* **Brief**
Print all of the data exactly as written.

(Collected data entries)
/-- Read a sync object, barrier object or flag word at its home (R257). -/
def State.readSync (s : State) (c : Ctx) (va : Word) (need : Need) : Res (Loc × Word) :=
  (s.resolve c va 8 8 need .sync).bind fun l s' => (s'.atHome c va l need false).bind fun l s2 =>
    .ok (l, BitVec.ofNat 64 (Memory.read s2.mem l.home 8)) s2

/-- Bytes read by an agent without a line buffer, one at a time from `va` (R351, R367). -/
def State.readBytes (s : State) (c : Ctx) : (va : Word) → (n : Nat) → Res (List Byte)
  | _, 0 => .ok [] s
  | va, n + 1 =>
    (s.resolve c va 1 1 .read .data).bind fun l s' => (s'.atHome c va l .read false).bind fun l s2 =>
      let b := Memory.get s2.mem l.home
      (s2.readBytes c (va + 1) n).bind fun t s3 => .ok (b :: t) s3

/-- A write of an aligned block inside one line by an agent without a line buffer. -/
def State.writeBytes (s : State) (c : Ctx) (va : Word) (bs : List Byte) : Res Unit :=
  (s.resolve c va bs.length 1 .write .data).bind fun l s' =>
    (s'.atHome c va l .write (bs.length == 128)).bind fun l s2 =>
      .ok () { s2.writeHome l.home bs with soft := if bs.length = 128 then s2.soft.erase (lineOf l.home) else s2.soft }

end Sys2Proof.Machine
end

* **Answer for the task**
/-- Read a sync object, barrier object or flag word at its home (R257). -/
def State.readSync (s : State) (c : Ctx) (va : Word) (need : Need) : Res (Loc × Word) :=
  (s.resolve c va 8 8 need .sync).bind fun l s' => (s'.atHome c va l need false).bind fun l s2 =>
    .ok (l, BitVec.ofNat 64 (Memory.read s2.mem l.home 8)) s2

/-- Bytes read by an agent without a line buffer, one at a time from `va` (R351, R367). -/
def State.readBytes (s : State) (c : Ctx) : (va : Word) → (n : Nat) → Res (List Byte)
  | _, 0 => .ok [] s
  | va, n + 1 =>
    (s.resolve c va 1 1 .read .data).bind fun l s' => (s'.atHome c va l .read false).bind fun l s2 =>
      let b := Memory.get s2.mem l.home
      (s2.readBytes c (va + 1) n).bind fun t s3 => .ok (b :: t) s3

/-- A write of an aligned block inside one line by an agent without a line buffer. -/
def State.writeBytes (s : State) (c : Ctx) (va : Word) (bs : List Byte) : Res Unit :=
  (s.resolve c va bs.length 1 .write .data).bind fun l s' =>
    (s'.atHome c va l .write (bs.length == 128)).bind fun l s2 =>
      .ok () { s2.writeHome l.home bs with soft := if bs.length = 128 then s2.soft.erase (lineOf l.home) else s2.soft }

end Sys2Proof.Machine
end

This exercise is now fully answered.